Fix Arabic words look separated when broken at soft hyphen #1415

MoamenAbdelsattar · 2024-11-06T16:04:35Z

This change fixes the issue I described in #1414 It works, but I'm not sure whether it's clean code 😅 sorry.

This change fixes the issue I described in vivliostyle#1414 It works, but I'm not sure whether it's clean code 😅 sorry.

vercel · 2024-11-06T16:04:40Z

The latest updates on your projects. Learn more about Vercel for Git ↗︎

Name	Status	Preview	Comments	Updated (UTC)
vivliostyle	✅ Ready (Inspect)	Visit Preview	💬 Add feedback	Nov 8, 2024 3:05am

CLAassistant · 2024-11-06T16:04:43Z

All committers have signed the CLA.

MurakamiShinyu · 2024-11-07T05:36:29Z

@MoamenAbdelsattar Thank you for your contribution!

I checked your code and found some problems.

vivliostyle.js/packages/core/src/vivliostyle/layout.ts

Lines 3913 to 3919 in f802e59

    
           textNode.replaceData( 
        
             viewIndex, 
        
             text.length - viewIndex, 
        
             !nodeContext.breakWord ? resolveHyphenateCharacter(nodeContext) : "", 
        
           ); 
        
           let p = nodeContext.preprocessedTextContent[0][1]; 
        
           nodeContext.preprocessedTextContent[0][1] = p.slice(0, viewIndex + 1) + "\u200d" + p.slice(viewIndex + 1); // insert zero-width joiner

First, the build failed as shown in https://github.com/vivliostyle/vivliostyle.js/actions/runs/11707366253/job/32629434013:

Error: /home/runner/work/vivliostyle.js/vivliostyle.js/packages/core/src/vivliostyle/layout.ts(3919,51): semantic error TS2339: Property 'slice' does not exist on type 'string | number'.

This error can be fixed by adding as string to let p = nodeContext.preprocessedTextContent[0][1], and the build will pass. However, when testing the code, I could not see any effect of the change. The Arabic words still look separated when broken at soft hyphen.

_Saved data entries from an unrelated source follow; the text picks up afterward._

-- ==== Sys2Proof/Machine/Step.lean ====
section
/-!
DEFINITION. One step of the block: the command at the front of the queue, or a nanosecond of device time when none waits.
-/
namespace Sys2Proof.Machine

/-- Take the oldest waiting command and give it its effect on the state with the rest of the queue. With no command waiting one
nanosecond of device time passes (R107; DESIGN CHOICE, log entry 6). -/
def step (s : State) : Host.Outcome State Fault Refusal :=
  match s.pending with
  | [] => .next (tick s)
  | c :: rest => exec c { s with pending := rest }

/-- The state with the command that a table word spells put at the front of the queue; no word spells one. -/
def State.withFetchWord (s : State) (nbits w : Nat) : State :=
  match decodeTableWord nbits w with
  | some c => { s with pending := c :: s.pending }
  | none => s

end Sys2Proof.Machine
end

You seem to have added a zero-width joiner character \u200d after the soft hyphen character in nodeContext.preprocessedTextContent[0][1]. I think this is wrong.

I made a fixed version as follows:

  breakAfterSoftHyphen(
    textNode: Text,
    text: string,
    viewIndex: number,
    nodeContext: Vtree.NodeContext,
  ): number {
    // convert trailing soft hyphen to a real hyphen

    // if the previous character is a shaping character, such as Arabic,
    // insert a zero-width joiner before the hyphen.
    const prev = text.charCodeAt(viewIndex - 1);
    const zwj = prev >= 0x600 && prev <= 0x7af ? "\u200d" : "";
    textNode.replaceData(
      viewIndex,
      text.length - viewIndex,
      !nodeContext.breakWord
        ? zwj + resolveHyphenateCharacter(nodeContext)
        : "",
    );
    return viewIndex + 1;
  }

I tested this fixed version with some test text with Arabic letters with soft hyphens (uyghur-shy.html), and it worked as expected. Also it does not affect other languages that do not require using zero-width joiner (english-shy.html).

One more request: Please prefix the commit message with "fix: " when fixing a bug.

MoamenAbdelsattar · 2024-11-07T06:33:24Z

Hi @MurakamiShinyu
Thanks for the notes. Sorry for the typescript error, I tested my change on the built browserified javascript version and it worked for me.

The critical Zero width joiner must be added both before and after the break. The separated form of letter before the break is not critical and can be fixed by modifying hyphenate-character and adding zero-width joiner to it. The critical problem is the line after the break. The first letter in the line after the break must look connected to the letter before it.

Regarding languages that don't require zero-width joiner I think zero-width joiner will not affect shaping, so I was thinking that as an optimization this step could be ignored.

MoamenAbdelsattar · 2024-11-07T06:53:03Z

Please note: some Arabic letters are not connected to the letter after them, these are ا أ إ آ ر ز د ذ و ء, if a soft hyphen is present after them: the first letter in the broken line should not be in the connected form. In my case I wasn't inserting any soft-hyphen after them, so I forgot to take them into account.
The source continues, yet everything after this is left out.